14.12.2018 | 14:00 Uhr | Dr. Andreas Wolf

Am Beispiel der deutschen Geburtsurkunde erklärt Dr. Wolf, was Breeder Documents sind, wo sie uns begegnen und warum sie für die Sicherheit des internationalen Pass-Systems wichtig sind. Beleuchtet werden auch das steigende Interesse an sicheren Ausgangsdokumenten und weitere Gründe für eine schnelle europaweite Harmonisierung.

Bescheinigt ein Staat heute die Identität seiner Bürger durch den Pass oder den Personalausweis, basieren diese Ausweisdokumente in den meisten Fällen auf Geburtsurkunden. Für diese Ausgangsdokumente, im europäischen Raum als Breeder Documents bezeichnet, brauchen wir ein modernes, sicheres und zeitgemäßes Fundament. An einem europäischen Rahmenwerk dazu wird bereits gearbeitet.

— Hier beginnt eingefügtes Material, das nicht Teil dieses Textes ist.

/-- The signed and the unsigned value of a bit vector are the same number modulo 2^n. -/
theorem toInt_modEq_toNat (x : BitVec n) : x.toInt ≡ x.toNat [ZMOD (2 ^ n : Nat)] := by
  rw [Int.ModEq, BitVec.toInt_eq_toNat_bmod, Int.bmod_emod]

theorem coe_toNat_ofInt (x : Int) : ((BitVec.ofInt n x).toNat : Int) = x % 2 ^ n := by
  have hpos : (0 : Int) < 2 ^ n := by positivity
  rw [BitVec.toNat_ofInt, Nat.cast_pow, Nat.cast_ofNat, Int.toNat_of_nonneg (Int.emod_nonneg _ hpos.ne')]

theorem coe_toNat_subResult :
    ((subResult a b c).toNat : Int) = (a.toNat - b.toNat - c.toNat : Int) % 2 ^ n := by
  have hmod := ((toInt_modEq_toNat a).sub (toInt_modEq_toNat b)).sub_right (c.toNat : Int)
  rw [Nat.cast_pow, Nat.cast_ofNat] at hmod
  exact (coe_toNat_ofInt _).trans hmod

/-- The low half of the signed product is that of the unsigned product (`41_arithmetic.md` R154). -/
theorem toNat_ofInt_mul : (BitVec.ofInt n (a.toInt * b.toInt)).toNat = a.toNat * b.toNat % 2 ^ n := by
  rw [BitVec.ofInt_mul, BitVec.ofInt_toInt, BitVec.ofInt_toInt, BitVec.toNat_mul]

/-- The sum and its carry together are the whole unsigned sum. -/
theorem addResult_add_carry :
    (addResult a b c).toNat + 2 ^ n * (addCarry a b c).toNat = a.toNat + b.toNat + c.toNat := by
  have ha := a.isLt
  have hb := b.isLt
  have hc := c.toNat_le
  rw [toNat_addResult, addCarry]
  by_cases h : 2 ^ n ≤ a.toNat + b.toNat + c.toNat
  · rw [Nat.mod_eq_sub_mod h, Nat.mod_eq_of_lt (by omega), decide_eq_true h, Bool.toNat_true]
    omega
  · rw [Nat.mod_eq_of_lt (by omega), decide_eq_false h, Bool.toNat_false, Nat.mul_zero, Nat.add_zero]

/-- The difference, what was subtracted and the borrow together give the minuend. -/
theorem subResult_add_subtrahend :
    (subResult a b c).toNat + b.toNat + c.toNat = a.toNat + 2 ^ n * (subBorrow a b c).toNat := by
  have ha : (a.toNat : Int) < 2 ^ n := mod_cast a.isLt
  have hb : (b.toNat : Int) < 2 ^ n := mod_cast b.isLt
  have hc := c.toNat_le
  have hv := coe_toNat_subResult a b c
  rw [subBorrow]
  by_cases h : a.toNat < b.toNat + c.toNat
  · rw [← Int.add_emod_right, Int.emod_eq_of_lt (by omega) (by omega)] at hv
    rw [decide_eq_true h, Bool.toNat_true]
    zify
    omega
  · rw [Int.emod_eq_of_lt (by omega) (by omega)] at hv
    rw [decide_eq_false h, Bool.toNat_false]
    omega

theorem outsideSigned_iff (x : Int) :
    outsideSigned n x = true ↔ x < -(2 ^ (n - 1) : Nat) ∨ (2 ^ (n - 1) : Nat) ≤ x := by
  simp [outsideSigned]

theorem msb_eq_msb_iff (x y : BitVec n) : x.msb = y.msb ↔ (2 ^ (n - 1) ≤ x.toNat ↔ 2 ^ (n - 1) ≤ y.toNat) := by
  rw [BitVec.msb_eq_decide, BitVec.msb_eq_decide, decide_eq_decide]

/-- The signed value by the range of the unsigned one. -/
theorem toInt_eq_ite_half (x : BitVec n) :
    x.toInt = if 2 ^ (n - 1) ≤ x.toNat then (x.toNat : Int) - (2 ^ n : Nat) else x.toNat := by
  simp only [BitVec.toInt_eq_msb_cond, BitVec.msb_eq_decide, decide_eq_true_iff]

/-- The sign-bit form of the overflow of an addition: operands of one sign, a sum of the other. -/
theorem addOverflow_iff (hn : 0 < n) :
    addOverflow a b c = true ↔ a.msb = b.msb ∧ (addResult a b c).msb ≠ a.msb := by
  have hsum := addResult_add_carry a b c
  have ha := a.isLt
  have hb := b.isLt
  have hv := (addResult a b c).isLt
  have hc := c.toNat_le
  have hhalf := Nat.two_pow_pred_add_two_pow_pred hn
  rw [addOverflow, outsideSigned_iff, ne_eq, msb_eq_msb_iff, msb_eq_msb_iff, toInt_eq_ite_half, toInt_eq_ite_half]
  generalize addCarry a b c = carry at hsum
  cases carry <;> simp only [Bool.toNat_true, Bool.toNat_false, mul_one, mul_zero] at hsum <;> split_ifs <;> omega

/-- The sign-bit form of the overflow of a subtraction: operands of two signs, a difference of the subtrahend's. -/
theorem subOverflow_iff (hn : 0 < n) :
    subOverflow a b c = true ↔ a.msb ≠ b.msb ∧ (subResult a b c).msb ≠ a.msb := by
  have hdiff := subResult_add_subtrahend a b c
  have ha := a.isLt
  have hb := b.isLt
  have hv := (subResult a b c).isLt
  have hc := c.toNat_le
  have hhalf := Nat.two_pow_pred_add_two_pow_pred hn
  rw [subOverflow, outsideSigned_iff, ne_eq, ne_eq, msb_eq_msb_iff, msb_eq_msb_iff, toInt_eq_ite_half, toInt_eq_ite_half]
  generalize subBorrow a b c = borrow at hdiff
  cases borrow <;> simp only [Bool.toNat_true, Bool.toNat_false, mul_one, mul_zero] at hdiff <;> split_ifs <;> omega

end values

/-! ### Two words as one number (`41_arithmetic.md` R159) -/

section twoWords
variable (ah al bh bl : Word) (c : Bool)

theorem toNat_append_word (h l : Word) : (h ++ l).toNat = 2 ^ 16 * h.toNat + l.toNat := by
  rw [BitVec.toNat_append, ← Nat.shiftLeft_add_eq_or_of_lt l.isLt, Nat.shiftLeft_eq, Nat.mul_comm]

theorem toInt_append_word (h l : Word) : (h ++ l).toInt = 2 ^ 16 * h.toInt + l.toNat := BitVec.toInt_append

theorem addCarry_append : addCarry (ah ++ al) (bh ++ bl) c = addCarry ah bh (addCarry al bl c) := by
  have hlow := addResult_add_carry al bl c
  have hv := (addResult al bl c).isLt
  rw [Bool.eq_iff_iff, addCarry_iff, addCarry_iff, toNat_append_word, toNat_append_word]
  omega

theorem addResult_append :
    addResult (ah ++ al) (bh ++ bl) c = addResult ah bh (addCarry al bl c) ++ addResult al bl c := by
  have hlow := addResult_add_carry al bl c
  have hhigh := addResult_add_carry ah bh (addCarry al bl c)
  have hwhole := addResult_add_carry (ah ++ al) (bh ++ bl) c
  rw [addCarry_append, toNat_append_word, toNat_append_word] at hwhole
  apply BitVec.eq_of_toNat_eq
  rw [toNat_append_word]
  omega

theorem addOverflow_append : addOverflow (ah ++ al) (bh ++ bl) c = addOverflow ah bh (addCarry al bl c) := by
  have hlow := addResult_add_carry al bl c
  have hv := (addResult al bl c).isLt
  rw [Bool.eq_iff_iff, addOverflow, addOverflow, outsideSigned_iff, outsideSigned_iff, toInt_append_word, toInt_append_word]
  omega

theorem subBorrow_append : subBorrow (ah ++ al) (bh ++ bl) c = subBorrow ah bh (subBorrow al bl c) := by
  have hlow := subResult_add_subtrahend al bl c
  have hv := (subResult al bl c).isLt
  rw [Bool.eq_iff_iff, subBorrow_iff, subBorrow_iff, toNat_append_word, toNat_append_word]
  omega

theorem subResult_append :
    subResult (ah ++ al) (bh ++ bl) c = subResult ah bh (subBorrow al bl c) ++ subResult al bl c := by
  have hlow := subResult_add_subtrahend al bl c
  have hhigh := subResult_add_subtrahend ah bh (subBorrow al bl c)
  have hwhole := subResult_add_subtrahend (ah ++ al) (bh ++ bl) c
  rw [subBorrow_append, toNat_append_word, toNat_append_word] at hwhole
  apply BitVec.eq_of_toNat_eq
  rw [toNat_append_word]
  omega

theorem subOverflow_append : subOverflow (ah ++ al) (bh ++ bl) c = subOverflow ah bh (subBorrow al bl c) := by
  have hlow := subResult_add_subtrahend al bl c
  have hv := (subResult al bl c).isLt
  rw [Bool.eq_iff_iff, subOverflow, subOverflow, outsideSigned_iff, outsideSigned_iff, toInt_append_word, toInt_append_word]
  omega

end twoWords

/-! ### The instructions (`41_arithmetic.md` R150 to R156) -/

section instructions
variable (src : Src) (d : Reg) (s : State)

theorem exec_addb : exec (.addb src d) s = byteArith addResult addCarry addOverflow false src d s := rfl
theorem exec_addw : exec (.addw src d) s = wordArith addResult addCarry addOverflow false src d s := rfl
theorem exec_addcb : exec (.addcb src d) s = byteArith addResult addCarry addOverflow s.psr.c src d s := rfl
theorem exec_addcw : exec (.addcw src d) s = wordArith addResult addCarry addOverflow s.psr.c src d s := rfl
theorem exec_subb : exec (.subb src d) s = byteArith subResult subBorrow subOverflow false src d s := rfl
theorem exec_subw : exec (.subw src d) s = wordArith subResult subBorrow subOverflow false src d s := rfl
theorem exec_subcb : exec (.subcb src d) s = byteArith subResult subBorrow subOverflow s.psr.c src d s := rfl
theorem exec_subcw : exec (.subcw src d) s = wordArith subResult subBorrow subOverflow s.psr.c src d s := rfl
theorem exec_addub : exec (.addub src d) s = byteResult (fun a b => addResult a b false) src d s := rfl
theorem exec_adduw : exec (.adduw src d) s = wordResult (fun a b => addResult a b false) src d s := rfl

theorem exec_mulb : exec (.mulb src d) s = byteResult (fun a b => BitVec.ofInt 8 (a.toInt * b.toInt)) src d s := rfl
theorem exec_mulw : exec (.mulw src d) s = wordResult (fun a b => BitVec.ofInt 16 (a.toInt * b.toInt)) src d s := rfl

end instructions

/-- Settles O27: the sum, its carry and its overflow in numbers, for both widths and either carry-in. -/
theorem addSetsCarryAndOverflow : Obligations.AddSetsCarryAndOverflow := by
  intro src d s cin
  refine ⟨fun mk hmk => ?_, fun mk hmk => ?_⟩
  · have hexec : exec (mk src d) s = byteArith addResult addCarry addOverflow cin src d s := by
      obtain ⟨rfl, rfl⟩ | ⟨rfl, rfl⟩ := hmk
      · exact exec_addb src d s
      · exact exec_addcb src d s
    obtain ⟨t, ht, hres⟩ := byteArith_spec addResult addCarry addOverflow cin src d s
    exact ⟨t, _, _, _, hexec.trans ht, hres, toNat_addResult .., addCarry_iff .., addOverflow_iff _ _ _ (by decide)⟩
  · have hexec : exec (mk src d) s = wordArith addResult addCarry addOverflow cin src d s := by
      obtain ⟨rfl, rfl⟩ | ⟨rfl, rfl⟩ := hmk
      · exact exec_addw src d s
      · exact exec_addcw src d s
    obtain ⟨t, ht, hres⟩ := wordArith_spec addResult addCarry addOverflow cin src d s
    exact ⟨t, _, _, _, hexec.trans ht, hres, toNat_addResult .., addCarry_iff .., addOverflow_iff _ _ _ (by decide)⟩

Was sind Breeder Documents?

Wenn Identitäten von Personen überprüft werden, schaffen Breeder Documents ausreichendes Vertrauen. In den meisten Fällen verwendet man dafür ein Identitätsdokument wie den Pass oder den Personalausweis.

Für ihren ersten Personalausweis weisen Jugendliche hierzulande ihre Identität durch die Geburtsurkunde nach. Sie werden dabei von ihren Eltern begleitet, die sich wiederum ausweisen müssen.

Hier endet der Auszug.